2- I read there than to get an ARC from a representative office , you can declare any salary ( but not too low ) , however some friends who did that recently told me that you need to earn at least 48000 nt per month ( the minimum for foreigners in Taiwan ) in order to keep your working visa and ARC ... if not , you will lose it. This is based on the amount of profit you make during the year. This one , being freelance sounds not so easy to achieve.
3-If I have a working visa / ARC and a representative office , should I be able to send an invoice to a Taiwanese company and get paid in Hong Kong ? Is that dangerous if I send an invoice to a Taiwanese university for example ? ( not for teaching of course )
Looking forward for your answer , nice thread !
Unlimited may be fine, your only way to know for sure is to ask at the MOEA. They are very helpful, give it a shot. In general I think as long as your company has lots of official, supporting documents such as an official charter and shows the name of the owner or directors you're ok. Otherwise it sounds great.
Never heard of that. As far as I know only the CLA cares about that, and they didn't blink when I wrote ~20k a month on my employment contract, and my buddy put his home country's min wage which is lower than Taiwan's. Why would they allow it during the application, then deny you during renewal? That said, ~48k is indeed the minimum for local companies hiring foreign white-collar workers, a rule which I imagine is intended to dissuade companies from hiring foreigners over locals.

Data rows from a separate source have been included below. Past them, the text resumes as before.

/-- A state with a word of the RAM listed, which the invariant meets, and a step from it. -/
theorem witness_StepKeepsFormInvariant : ∃ s : State, Safety.FormInvariant s ∧ s.mem ≠ [] ∧ ∃ t, step s = .next t :=
  ⟨{ withInputs [.bus (.write cmdAddr 0#32)] with mem := [(0x10003, 0x3F#8)] },
    ⟨by decide, by decide, by decide⟩, by decide, _, rfl⟩

theorem witness_StepKeepsOutputSane : ∃ s : State, Safety.FormInvariant s ∧ Safety.OutputSane s ∧ ∃ t, step s = .next t :=
  ⟨State.reset, reset_formInvariant, fun _ _ => by
    rw [show State.reset.mem = [] from rfl]; simp only [Memory.readWord, Memory.readByte, Memory.unlisted]; decide +kernel, _, rfl⟩

/-- Finite operands, a sum that overflows and one that does not, a divisor that is not zero; a floor of each kind. -/
theorem witness_ArithmeticRoundsOnceToNearestEven : F32.isFinite 0x7F7FFFFF#32 = true ∧ F32.units 0x3F800000#32 ≠ 0 ∧
    ((2 ^ 25 - 1) * 2 ^ 252 : Nat) * ((1 : Nat) : Int) ≤ (F32.units 0x7F7FFFFF#32 + F32.units 0x7F7FFFFF#32).natAbs ∧
    ¬ ((2 ^ 25 - 1) * 2 ^ 252 : Nat) * ((1 : Nat) : Int) ≤ (F32.units 0x3F800000#32 + F32.units 0x3F800000#32).natAbs ∧
    (F32.flt 0xBF800000#32 0xBF7FFFFF#32 = true ∧ F32.flt 0x80000001#32 0#32 = true) ∧
    (F32.flt 0#32 0x00000001#32 = true ∧ F32.flt 0x3F7FFFFF#32 0x3F800000#32 = true) ∧
    F32.units 0x80000000#32 = 0 ∧ F32.isInf 0xFF800000#32 = true := by decide +kernel

/-- A NaN, an infinity, a finite datum and a zero; an exact zero sum. -/
theorem witness_NanAndComparisonRules : F32.isNaN 0x7F800001#32 = true ∧ F32.isNaN 0xFFFFFFFF#32 = true ∧
    F32.isInf 0x7F800000#32 = true ∧ F32.isInf 0xFF800000#32 = true ∧ F32.isFinite 0x7F7FFFFF#32 = true ∧
    F32.isFinite 0x80000000#32 = true ∧ F32.units 0x80000000#32 = 0 ∧ F32.isNaN 0x7F800000#32 = false ∧
    F32.units 0x3F800000#32 + F32.units 0xBF800000#32 = 0 := by decide +kernel

/-- Both ends of the attack's ranges. -/
theorem witness_AttackAndReleaseEnd_attack :
    (F32.fge 0#32 0#32 = true ∧ F32.flt 0x3F7FFFFF#32 0x3F800000#32 = true ∧ F32.fle 0x3F7FFFFE#32 0x3F7FFFFE#32 = true ∧
      F32.fge 0x3F7FFFFE#32 0#32 = true ∧ F32.fge 0x3F7FFFFF#32 0#32 = true) ∧
    F32.fge rates.sustain 0x40000000#32 = false := by decide +kernel

/-- RELEASE 0.5 from LEVEL 1.0: the time constant is 1.44 samples. -/
theorem witness_AttackAndReleaseEnd_through :
    (F32.fle 0x3F800000#32 0x40400000#32 = true ∧ F32.fgt 0x3F000000#32 0#32 = true ∧ F32.flt 0x3F000000#32 0x3F800000#32 = true) ∧
    ((1 : Nat) : ℝ) * -Real.log ((F32.units 0x3F000000#32 : ℝ) / 2 ^ 149) ≤ 1 ∧
    (F32.units 0x38D1B717#32 : ℝ) * Real.exp 1 < F32.units 0x3F800000#32 * (1 - 1 / 2 ^ 24) ^ 1 := by
  have hr : F32.units 0x3F000000#32 = 2 ^ 148 := by decide +kernel
  have hs : F32.units 0x38D1B717#32 ≤ 2 ^ 136 := by decide +kernel
  have hl : F32.units 0x3F800000#32 = 2 ^ 149 := by decide +kernel
  have hs' : (F32.units 0x38D1B717#32 : ℝ) ≤ 2 ^ 136 := by exact_mod_cast hs
  have he : Real.exp 1 < 3 := lt_trans Real.exp_one_lt_d9 (by norm_num)
  refine ⟨by decide +kernel, ?_, ?_⟩
  · rw [hr]
    have : (((2 : Int) ^ 148 : Int) : ℝ) / 2 ^ 149 = 2⁻¹ := by norm_num
    rw [this, Real.log_inv, neg_neg, Nat.cast_one, one_mul]
    exact le_trans Real.log_two_lt_d9.le (by norm_num)
  · rw [hl]
    calc (F32.units 0x38D1B717#32 : ℝ) * Real.exp 1 ≤ 2 ^ 136 * 3 :=
          mul_le_mul hs' he.le (Real.exp_pos 1).le (by positivity)
      _ < _ := by norm_num

/-- LEVEL at 3.0, RELEASE at 0 and at the greatest datum below 1.0. -/
theorem witness_AttackAndReleaseEnd_release : F32.fle 0x40400000#32 0x40400000#32 = true ∧ F32.fge 0#32 0#32 = true ∧
    F32.flt 0#32 0x3F800000#32 = true ∧ F32.fge 0x3F7FFFFF#32 0#32 = true ∧ F32.flt 0x3F7FFFFF#32 0x3F800000#32 = true := by
  decide +kernel

end Sys2Proof.Tests
end

section
/-! PROOFS. The binary32 primitives of spec/00_scope.md R10 and R12: each on finite data is one `round`, which rounds once to
nearest even (O57), and each on the special values (O58). -/
namespace Sys2Proof
namespace F32

/-! ### The sign and the kind of a datum -/

theorem isNaN_of_isInf {a : F32} (h : isInf a = true) : isNaN a = false := by
  rw [isInf_iff] at h
  rw [Bool.eq_false_iff, ne_eq, isNaN_iff]
  omega

theorem mag_eq_zero_iff (a : F32) : mag a = 0 ↔ units a = 0 := by
  rw [← natAbs_units, Int.natAbs_eq_zero]

theorem isFinite_of_units_eq_zero {a : F32} (h : units a = 0) : isFinite a = true := by
  have hle : mag a ≤ mag 0#32 := by rw [(mag_eq_zero_iff a).2 h]; exact Nat.zero_le _
  rw [mag_le_iff] at hle
  rw [isFinite_iff]
  exact lt_of_le_of_lt hle (by decide)

theorem getLsbD_fneg (a : F32) (k : Nat) :
    (fneg a).getLsbD k = if k = 31 then !a.getLsbD k else a.getLsbD k := by
  have hmask : (0x80000000#32).getLsbD k = decide (k = 31) := by
    rw [show (0x80000000#32) = BitVec.twoPow 32 31 from rfl, BitVec.getLsbD_twoPow]
    simp [eq_comm]
  rw [fneg, BitVec.getLsbD_xor, hmask]
  by_cases hk : k = 31 <;> simp [hk]

theorem mag_fneg (a : F32) : mag (fneg a) = mag a := by
  rw [← natAbs_units, units_fneg, Int.natAbs_neg, natAbs_units]

/-- Negation keeps the encoding below the sign. -/
theorem toNat_fneg_mod (a : F32) : (fneg a).toNat % 2 ^ 31 = a.toNat % 2 ^ 31 := by
  have h := mag_fneg a
  rw [mag_eq, mag_eq] at h
  exact magNat_injective h

@[simp] theorem isFinite_fneg (a : F32) : isFinite (fneg a) = isFinite a := by
  rw [Bool.eq_iff_iff, isFinite_iff, isFinite_iff, toNat_fneg_mod]

@[simp] theorem isNaN_fneg (a : F32) : isNaN (fneg a) = isNaN a := by
  rw [Bool.eq_iff_iff, isNaN_iff, isNaN_iff, toNat_fneg_mod]

/-! ### One rounding -/

/-- The rounded magnitude overflows exactly from halfway between the greatest finite magnitude and 2^128 on. -/
theorem roundMag_lt_iff {num den : Nat} (hd : 0 < den) :
    roundMag num den < 0x7F800000 ↔ num < (2 ^ 25 - 1) * 2 ^ 252 * den := by
  constructor
  · intro h
    by_contra hc
    have hmono := roundMag_mono (num := (2 ^ 25 - 1) * 2 ^ 252) (den := 1) (num' := num) Nat.one_pos hd (by omega)
    have hhalf : roundMag ((2 ^ 25 - 1) * 2 ^ 252) 1 = 0x7F800000 := by decide +kernel
    omega
  · intro h
    by_contra hc
    have hbig : magNat 0x7F800000 ≤ magNat (roundMag num den) := magNat_strictMono.monotone (by omega)
    have hinf : magNat 0x7F800000 = 2 ^ 277 := by decide +kernel
    have hmax : magNat 0x7F7FFFFF = (2 ^ 24 - 1) * 2 ^ 253 := by decide +kernel
    have hbigd : 2 ^ 277 * den ≤ magNat (roundMag num den) * den := Nat.mul_le_mul_right _ (hinf ▸ hbig)
    -- the greatest finite magnitude would be nearer
    have hnear := roundMag_nearest num den 0x7F7FFFFF hd
    rw [hmax, abs_of_nonneg (a := ((magNat (roundMag num den) * den : Nat) : Int) - num) (by omega)] at hnear
    rcases abs_cases ((((2 ^ 24 - 1) * 2 ^ 253 * den : Nat) : Int) - num) with ⟨e, -⟩ | ⟨e, -⟩ <;> rw [e] at hnear <;> omega

/-- The exact value a sign and a magnitude `num` stand for. -/
def signed (neg : Bool) (num : Nat) : Int := if neg then -(num : Int) else num

theorem units_eq_signed (a : F32) : units a = signed (signBit a) (mag a) := rfl

theorem units_round_eq_signed (neg : Bool) (num den : Nat) (h : roundMag num den < 0x7F800000) :
    units (round neg num den) = signed neg (magNat (roundMag num den)) := units_round neg num den h

theorem natAbs_signed (neg : Bool) (num : Nat) : (signed neg num).natAbs = num := by
  cases neg <;> simp [signed]

theorem signed_neg_iff (neg : Bool) {num : Nat} (h : num ≠ 0) : signed neg num < 0 ↔ neg = true := by
  cases neg
  · simp [signed]
  · simp [signed]; omega

theorem signed_eq_iff (s t : Bool) {num : Nat} (h : num ≠ 0) : signed s num = signed t num ↔ s = t := by
  have hneg : (num : Int) ≠ -num ∧ -(num : Int) ≠ num := by omega
  cases s <;> cases t <;> simp [signed, hneg]

theorem signed_mul (s t : Bool) (m n : Nat) : signed s m * signed t n = signed (s != t) (m * n) := by
  cases s <;> cases t <;> simp [signed]

theorem signed_sign (neg : Bool) {num : Nat} (h : num ≠ 0) : (signed neg num).sign = signed neg 1 := by
  have hs : (num : Int).sign = 1 := Int.sign_eq_one_of_pos (by omega)
  cases neg <;> simp [signed, hs]

theorem signed_natAbs (v : Int) : signed (decide (v < 0)) v.natAbs = v := by
  unfold signed
  by_cases h : v < 0
  · rw [if_pos (decide_eq_true h)]; omega
  · rw [if_neg (by simpa using h)]; omega

/-- The distance of two values of one sign is that of their magnitudes. -/
theorem abs_signed_sub (neg : Bool) (m den num : Nat) :
    |signed neg m * den - signed neg num| = |((m * den : Nat) : Int) - num| := by
  cases neg
  · simp [signed]
  · rw [← abs_neg]
    simp only [signed, if_true]
    congr 1
    push_cast
    ring

/-- A datum as near to the exact value as the rounded one has its sign, if the exact value is not 0. -/
theorem units_eq_signed_of_tie {neg : Bool} {num den : Nat} (hd : 0 < den) (hnum : num ≠ 0) (x : F32)
    (h : |signed neg (magNat (roundMag num den)) * den - signed neg num| = |units x * den - signed neg num|) :
    units x = signed neg (mag x) := by
  rw [units_eq_signed x] at h ⊢
  by_cases hs : signBit x = neg
  · rw [hs]
  have hs' : signBit x = !neg := by cases neg <;> simpa using hs
  have hfar : |signed (!neg) (mag x) * den - signed neg num| = ((mag x * den : Nat) : Int) + num := by
    cases neg
    · simp only [signed, Bool.not_false, if_true, Bool.false_eq_true, if_false]
      rw [show -(mag x : Int) * den - num = -(((mag x * den : Nat) : Int) + num) by push_cast; ring, abs_neg]
      exact abs_of_nonneg (by positivity)
    · simp only [signed, Bool.not_true, if_true, Bool.false_eq_true, if_false]
      rw [show (mag x : Int) * den - -num = ((mag x * den : Nat) : Int) + num by push_cast; ring]
      exact abs_of_nonneg (by positivity)
  have hnear := roundMag_nearest num den (x.toNat % 2 ^ 31) hd
  rw [← mag_eq] at hnear
  rw [hs', hfar, abs_signed_sub] at h
  have hzero : mag x * den = 0 := by
    rcases abs_cases (((mag x * den : Nat) : Int) - num) with ⟨e, -⟩ | ⟨e, -⟩ <;> rw [e] at hnear <;> omega
  have hmag : mag x = 0 := (Nat.mul_eq_zero.1 hzero).resolve_right (by omega)
  rw [hmag]
  cases signBit x <;> cases neg <;> rfl

/-- Where a datum of another value is as near, the rounded encoding is even. -/
theorem roundMag_even_of_units_tie {neg : Bool} {num den : Nat} (hd : 0 < den) (x : F32)
    (hne : units x ≠ signed neg (magNat (roundMag num den)))
    (h : |signed neg (magNat (roundMag num den)) * den - signed neg num| = |units x * den - signed neg num|) :
    roundMag num den % 2 = 0 := by
  by_cases hnum : num = 0
  · have hz := roundMag_exact 0 den hd
    rw [show magNat 0 * den = 0 by simp [magNat]] at hz
    rw [hnum, hz]
  · have hx := units_eq_signed_of_tie hd hnum x h
    rw [hx, abs_signed_sub, abs_signed_sub, mag_eq] at h
    refine roundMag_even_of_tie num den (x.toNat % 2 ^ 31) hd (fun hb => hne ?_) h.symm
    rw [hx, mag_eq, hb]

theorem getLsbD_zero_round {neg : Bool} {num den : Nat} (h : roundMag num den < 0x7F800000)
    (heven : roundMag num den % 2 = 0) : (round neg num den).getLsbD 0 = false := by
  rw [BitVec.getLsbD, toNat_round _ _ _ h, Nat.testBit_zero, decide_eq_false_iff_not]
  cases neg <;> simp <;> omega

theorem overflows_signed_iff (neg : Bool) (num den : Nat) :
    Safety.Overflows (signed neg num) den ↔ (2 ^ 25 - 1) * 2 ^ 252 * den ≤ num := by
  rw [Safety.Overflows, Int.abs_eq_natAbs, natAbs_signed]
  omega

/-- `round` is the one rounding of R10. -/
theorem roundedOnce_round (neg : Bool) (num : Nat) {den : Nat} (hd : 0 < den) :
    Safety.RoundedOnce (signed neg num) den (round neg num den) := by
  rw [Safety.RoundedOnce, overflows_signed_iff, not_le, ← roundMag_lt_iff hd]
  refine ⟨fun h => ⟨(isFinite_round _ _ _).2 h, fun x hx => ⟨?_, fun hne htie => ?_⟩⟩, fun hover => ?_⟩
  · exact units_round_nearest neg num den hd h (units x) (representable_units x)
  · rw [units_round_eq_signed _ _ _ h] at hne htie
    exact getLsbD_zero_round h (roundMag_even_of_units_tie hd x hne htie)
  · have hnum : num ≠ 0 := by rintro rfl; omega
    have hlt : ¬roundMag num den < 0x7F800000 := by rw [roundMag_lt_iff hd]; omega
    rw [round_overflow _ _ _ hlt]
    congr 1
    rw [Bool.eq_iff_iff, decide_eq_true_eq, signed_neg_iff neg hnum]

/-! ### The primitives on finite data -/

theorem round_zero (neg : Bool) : round neg 0 1 = zero neg := by cases neg <;> decide +kernel

/-- The sign of a sum: the exact value's, and of an exact zero, minus only where both operands are negative. -/
def sumSign (a b : F32) : Bool := if units a + units b = 0 then signBit a && signBit b else decide (units a + units b < 0)

section
variable {a b : F32} (ha : isFinite a = true) (hb : isFinite b = true)
include ha hb

theorem fadd_of_finite : fadd a b = round (sumSign a b) (units a + units b).natAbs 1 := by
  simp only [fadd, isNaN_of_isFinite ha, isNaN_of_isFinite hb, isInf_of_isFinite ha, isInf_of_isFinite hb, Bool.or_self,
    Bool.false_eq_true, if_false, sumSign]
  by_cases h0 : units a + units b = 0
  · rw [if_pos h0, if_pos h0, h0]; exact (round_zero _).symm
  · rw [if_neg h0, if_neg h0]

theorem fmul_of_finite : fmul a b = round (signBit a != signBit b) (mag a * mag b) (2 ^ 149) := by
  simp only [fmul, isNaN_of_isFinite ha, isNaN_of_isFinite hb, isInf_of_isFinite ha, isInf_of_isFinite hb, Bool.or_self,
    Bool.false_eq_true, if_false]

theorem fdiv_of_finite : fdiv a b =
    if mag b = 0 then (if mag a = 0 then canonNaN else inf (signBit a != signBit b))
    else round (signBit a != signBit b) (mag a * 2 ^ 149) (mag b) := by
  simp only [fdiv, isNaN_of_isFinite ha, isNaN_of_isFinite hb, isInf_of_isFinite ha, isInf_of_isFinite hb, Bool.or_self,
    Bool.false_eq_true, if_false]

theorem roundedOnce_fadd : Safety.RoundedOnce (units a + units b) 1 (fadd a b) := by
  have hv : signed (sumSign a b) (units a + units b).natAbs = units a + units b := by
    unfold sumSign
    by_cases h0 : units a + units b = 0
    · rw [h0]; cases signBit a <;> cases signBit b <;> rfl
    · rw [if_neg h0, signed_natAbs]
  have h := roundedOnce_round (sumSign a b) (units a + units b).natAbs Nat.one_pos
  rwa [hv, ← fadd_of_finite ha hb] at h

theorem roundedOnce_fsub : Safety.RoundedOnce (units a - units b) 1 (fsub a b) := by
  have h := roundedOnce_fadd ha ((isFinite_fneg b).trans hb)
  rwa [units_fneg, ← sub_eq_add_neg] at h

theorem roundedOnce_fmul : Safety.RoundedOnce (units a * units b) (2 ^ 149) (fmul a b) := by
  rw [fmul_of_finite ha hb, units_eq_signed a, units_eq_signed b, signed_mul]
  exact roundedOnce_round _ _ (by positivity)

You will want to send invoices in the name of your home company. I doubt it matters where the invoice actually comes from. As to payments, where clients send them is entirely up to you, as long as it's NOT to your account in Taiwan. That would be 'doing business', which is a no no. Unless you were to have a local company, as some here have suggested in the past.
Note that if it's a public school (or any government body or dept.) you do not need a work permit to work there and thus can receive the money directly in your Taiwanese account. The school's accounting dept. should know more. And don't forget to include those amounts when filing your taxes!
Thanks Lee for that long and detailed answer !
Your advices are really helpful.
The school wants to take me as a foreign contractor ( foreign company ) and would therefore send the money to Taiwan.